> _Exercise input_
/-- The magnitude code R107 chooses for mag × 2^exp with draw u, as though the exponent had no upper limit. -/
def Fmt.stochMag (f : Fmt) (mag : Nat) (exp : Int) (u : Nat) : Nat :=
  if mag = 0 then 0 else
  let e : Int := (Nat.log2 mag : Int) + exp
  let emin : Int := 1 - (f.bias : Int)
  let eq : Int := if e < emin then emin else e
  -- |w| in units of 2^-24 of the last place, truncated, and whether bits lie below
  let sh : Int := exp - (eq - f.fbits) + 24
  let t := if sh ≥ 0 then mag * 2 ^ sh.toNat else mag / 2 ^ (-sh).toNat
  let lo := t / 2 ^ 24
  let m := if t % 2 ^ 24 + u ≥ 2 ^ 24 then lo + 1 else lo
  if e < emin then m else (e - emin + 1).toNat * 2 ^ f.fbits + m - 2 ^ f.fbits

/-- A stochastically rounded element. -/
def Fmt.stoch (f : Fmt) (sat : Bool) (u : Nat) (v : Val) : Nat :=
  match v with
  | .num neg mag exp => f.finish sat neg (f.stochMag mag exp u)
  | v => f.encode sat v

end Sys2Proof

namespace Sys2Proof.Machine

/-- SIGMOID, EXP and RSQRT: the argument is rounded to FP32 and clamped, special arguments have the results of R98, the
rest the table's (R97). -/
def vxTable (f : TableFn) (x : Val) : Val :=
  match x with
  | .nan => .nan
  | .inf n =>
    match f with
    | .sigmoid => if n then .num false 0 0 else .one
    | .exp => if n then .num false 0 0 else .inf false
    | _ => if n then .nan else .num false 0 0
  | x =>
    let y := Fmt.fp32.decode (Fmt.fp32.encode true x)
    match f, y with
    | .rsqrt, .num n m _ => if m = 0 then .inf false else if n then .nan else tableOf .rsqrt y
    | f, y => tableOf f y

/-- The functions of Table 5.4. -/
def vxFn (f : Nat) (x y : Val) : Val :=
  match f with
  | 0 => x
  | 1 => x.add y
  | 2 => x.add y.neg
  | 3 => x.mul y
  | 4 => x.max y
  | 5 => x.min y
  | 6 => activate 1 x
  | 7 => activate 2 x
  | 8 => activate 3 x
  | 9 => vxTable .sigmoid x
  | 10 => vxTable .exp x
  | 11 => vxTable .rsqrt x
  | _ => x.mul x

/-- Whether a function of Table 5.4 reads Y. -/
def vxBinary (f : Nat) : Bool := decide (1 ≤ f) && decide (f ≤ 5)

/-! ## Formats and rates (R96, R98) -/

/-- The element format of an A_FMT code, 7 being KM48. -/
def vxFmt (fc : Nat) : Fmt := if fc = 7 then .km48 else mxFmt fc

/-- Bytes of an element in memory. -/
def vxSize (fc : Nat) : Nat := (vxFmt fc).bytes

/-- Bytes of a row of an operand of n columns; an MXFP8 output row is padded to a multiple of 32 (R30). -/
def vxOutRow (fc n : Nat) : Nat := if mxScaled fc then (n + 31) / 32 * 32 else n * vxSize fc

/-- Elements per cycle of a lane class (Table 5.1): the slowest class the formats and the table bring in. -/
def vxRate (fs : List Nat) (table : Bool) : Nat :=
  if table then 128
  else if fs.contains 7 then 256
  else if fs.contains 5 || fs.contains 6 then 512
  else 1024

/-- Cycles of n elements at a rate. -/
def cyclesAt (n rate : Nat) : Nat := (n + rate - 1) / rate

> _Directions for this task_
Through the line that holds "else .num false 0 0", repeat the material above exactly, starting at its first line.

> _Final answer_
/-- The magnitude code R107 chooses for mag × 2^exp with draw u, as though the exponent had no upper limit. -/
def Fmt.stochMag (f : Fmt) (mag : Nat) (exp : Int) (u : Nat) : Nat :=
  if mag = 0 then 0 else
  let e : Int := (Nat.log2 mag : Int) + exp
  let emin : Int := 1 - (f.bias : Int)
  let eq : Int := if e < emin then emin else e
  -- |w| in units of 2^-24 of the last place, truncated, and whether bits lie below
  let sh : Int := exp - (eq - f.fbits) + 24
  let t := if sh ≥ 0 then mag * 2 ^ sh.toNat else mag / 2 ^ (-sh).toNat
  let lo := t / 2 ^ 24
  let m := if t % 2 ^ 24 + u ≥ 2 ^ 24 then lo + 1 else lo
  if e < emin then m else (e - emin + 1).toNat * 2 ^ f.fbits + m - 2 ^ f.fbits

/-- A stochastically rounded element. -/
def Fmt.stoch (f : Fmt) (sat : Bool) (u : Nat) (v : Val) : Nat :=
  match v with
  | .num neg mag exp => f.finish sat neg (f.stochMag mag exp u)
  | v => f.encode sat v

end Sys2Proof

namespace Sys2Proof.Machine

/-- SIGMOID, EXP and RSQRT: the argument is rounded to FP32 and clamped, special arguments have the results of R98, the
rest the table's (R97). -/
def vxTable (f : TableFn) (x : Val) : Val :=
  match x with
  | .nan => .nan
  | .inf n =>
    match f with
    | .sigmoid => if n then .num false 0 0 else .one
    | .exp => if n then .num false 0 0 else .inf false
    | _ => if n then .nan else .num false 0 0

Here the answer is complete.